> [Activity]:
A word-for-word transcription of the whole listing is required.

> [Provided records]:
theorem State.setLane_only {M : Nat} {origin : State} (s : State) (n : Nat) (x : LaneX) (frame : Only M origin s) (inMask : 0x80 ||| M = M) : Only M origin (State.setLane s n x) := by
  refine Only.step frame (G := 0x80) ?_ inMask
  unfold State.setLane
  repeat' first
    | with_reducible exact Only.refl _ _
    | with_reducible assumption
    | with_reducible apply Only.ite
    | with_reducible apply Only.foldl
    | with_reducible apply Only.fst_ite
    | with_reducible apply Only.snd_ite
    | decide
    | intro _ _
    | intro _
    | dsimp only
    | split
    | with_reducible apply Only.upd_lanes

theorem State.setPort_only {M : Nat} {origin : State} (s : State) (p : Nat) (x : PortX) (frame : Only M origin s) (inMask : 0x100 ||| M = M) : Only M origin (State.setPort s p x) := by
  refine Only.step frame (G := 0x100) ?_ inMask
  unfold State.setPort
  repeat' first
    | with_reducible exact Only.refl _ _
    | with_reducible assumption
    | with_reducible apply Only.ite
    | with_reducible apply Only.foldl
    | with_reducible apply Only.fst_ite
    | with_reducible apply Only.snd_ite
    | decide
    | intro _ _
    | intro _
    | dsimp only
    | split
    | with_reducible apply Only.upd_ports

theorem State.setTim_only {M : Nat} {origin : State} (s : State) (p : Nat) (x : TimingX) (frame : Only M origin s) (inMask : 0x200 ||| M = M) : Only M origin (State.setTim s p x) := by
  refine Only.step frame (G := 0x200) ?_ inMask
  unfold State.setTim
  repeat' first
    | with_reducible exact Only.refl _ _
    | with_reducible assumption
    | with_reducible apply Only.ite
    | with_reducible apply Only.foldl
    | with_reducible apply Only.fst_ite
    | with_reducible apply Only.snd_ite
    | decide
    | intro _ _
    | intro _
    | dsimp only
    | split
    | with_reducible apply Only.upd_timing

theorem State.setEg_only {M : Nat} {origin : State} (s : State) (p : Nat) (x : EgressX) (frame : Only M origin s) (inMask : 0x400 ||| M = M) : Only M origin (State.setEg s p x) := by
  refine Only.step frame (G := 0x400) ?_ inMask
  unfold State.setEg
  repeat' first
    | with_reducible exact Only.refl _ _
    | with_reducible assumption
    | with_reducible apply Only.ite
    | with_reducible apply Only.foldl
    | with_reducible apply Only.fst_ite
    | with_reducible apply Only.snd_ite
    | decide
    | intro _ _
    | intro _
    | dsimp only
    | split
    | with_reducible apply Only.upd_egress

theorem State.setQueue_only {M : Nat} {origin : State} (s : State) (p q : Nat) (x : QueueX) (frame : Only M origin s) (inMask : 0x800 ||| M = M) : Only M origin (State.setQueue s p q x) := by
  refine Only.step frame (G := 0x800) ?_ inMask
  unfold State.setQueue
  repeat' first
    | with_reducible exact Only.refl _ _
    | with_reducible assumption
    | with_reducible apply Only.ite
    | with_reducible apply Only.foldl
    | with_reducible apply Only.fst_ite
    | with_reducible apply Only.snd_ite
    | decide
    | intro _ _
    | intro _
    | dsimp only
    | split
    | with_reducible apply Only.upd_queues

theorem State.setRegion_only {M : Nat} {origin : State} (s : State) (g : Nat) (x : RegionX) (frame : Only M origin s) (inMask : 0x1000 ||| M = M) : Only M origin (State.setRegion s g x) := by
  refine Only.step frame (G := 0x1000) ?_ inMask
  unfold State.setRegion
  repeat' first
    | with_reducible exact Only.refl _ _
    | with_reducible assumption
    | with_reducible apply Only.ite
    | with_reducible apply Only.foldl
    | with_reducible apply Only.fst_ite
    | with_reducible apply Only.snd_ite
    | decide
    | intro _ _
    | intro _
    | dsimp only
    | split
    | with_reducible apply Only.upd_regions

> [Answer section]:
theorem State.setLane_only {M : Nat} {origin : State} (s : State) (n : Nat) (x : LaneX) (frame : Only M origin s) (inMask : 0x80 ||| M = M) : Only M origin (State.setLane s n x) := by
  refine Only.step frame (G := 0x80) ?_ inMask
  unfold State.setLane
  repeat' first
    | with_reducible exact Only.refl _ _
    | with_reducible assumption
    | with_reducible apply Only.ite
    | with_reducible apply Only.foldl
    | with_reducible apply Only.fst_ite
    | with_reducible apply Only.snd_ite
    | decide
    | intro _ _
    | intro _
    | dsimp only
    | split
    | with_reducible apply Only.upd_lanes

theorem State.setPort_only {M : Nat} {origin : State} (s : State) (p : Nat) (x : PortX) (frame : Only M origin s) (inMask : 0x100 ||| M = M) : Only M origin (State.setPort s p x) := by
  refine Only.step frame (G := 0x100) ?_ inMask
  unfold State.setPort
  repeat' first
    | with_reducible exact Only.refl _ _
    | with_reducible assumption
    | with_reducible apply Only.ite
    | with_reducible apply Only.foldl
    | with_reducible apply Only.fst_ite
    | with_reducible apply Only.snd_ite
    | decide
    | intro _ _
    | intro _
    | dsimp only
    | split
    | with_reducible apply Only.upd_ports

theorem State.setTim_only {M : Nat} {origin : State} (s : State) (p : Nat) (x : TimingX) (frame : Only M origin s) (inMask : 0x200 ||| M = M) : Only M origin (State.setTim s p x) := by
  refine Only.step frame (G := 0x200) ?_ inMask
  unfold State.setTim
  repeat' first
    | with_reducible exact Only.refl _ _
    | with_reducible assumption
    | with_reducible apply Only.ite
    | with_reducible apply Only.foldl
    | with_reducible apply Only.fst_ite
    | with_reducible apply Only.snd_ite
    | decide
    | intro _ _
    | intro _
    | dsimp only
    | split
    | with_reducible apply Only.upd_timing

theorem State.setEg_only {M : Nat} {origin : State} (s : State) (p : Nat) (x : EgressX) (frame : Only M origin s) (inMask : 0x400 ||| M = M) : Only M origin (State.setEg s p x) := by
  refine Only.step frame (G := 0x400) ?_ inMask
  unfold State.setEg
  repeat' first
    | with_reducible exact Only.refl _ _
    | with_reducible assumption
    | with_reducible apply Only.ite
    | with_reducible apply Only.foldl
    | with_reducible apply Only.fst_ite
    | with_reducible apply Only.snd_ite
    | decide
    | intro _ _
    | intro _
    | dsimp only
    | split
    | with_reducible apply Only.upd_egress

theorem State.setQueue_only {M : Nat} {origin : State} (s : State) (p q : Nat) (x : QueueX) (frame : Only M origin s) (inMask : 0x800 ||| M = M) : Only M origin (State.setQueue s p q x) := by
  refine Only.step frame (G := 0x800) ?_ inMask
  unfold State.setQueue
  repeat' first
    | with_reducible exact Only.refl _ _
    | with_reducible assumption
    | with_reducible apply Only.ite
    | with_reducible apply Only.foldl
    | with_reducible apply Only.fst_ite
    | with_reducible apply Only.snd_ite
    | decide
    | intro _ _
    | intro _
    | dsimp only
    | split
    | with_reducible apply Only.upd_queues

theorem State.setRegion_only {M : Nat} {origin : State} (s : State) (g : Nat) (x : RegionX) (frame : Only M origin s) (inMask : 0x1000 ||| M = M) : Only M origin (State.setRegion s g x) := by
  refine Only.step frame (G := 0x1000) ?_ inMask
  unfold State.setRegion
  repeat' first
    | with_reducible exact Only.refl _ _
    | with_reducible assumption
    | with_reducible apply Only.ite
    | with_reducible apply Only.foldl
    | with_reducible apply Only.fst_ite
    | with_reducible apply Only.snd_ite
    | decide
    | intro _ _
    | intro _
    | dsimp only
    | split
    | with_reducible apply Only.upd_regions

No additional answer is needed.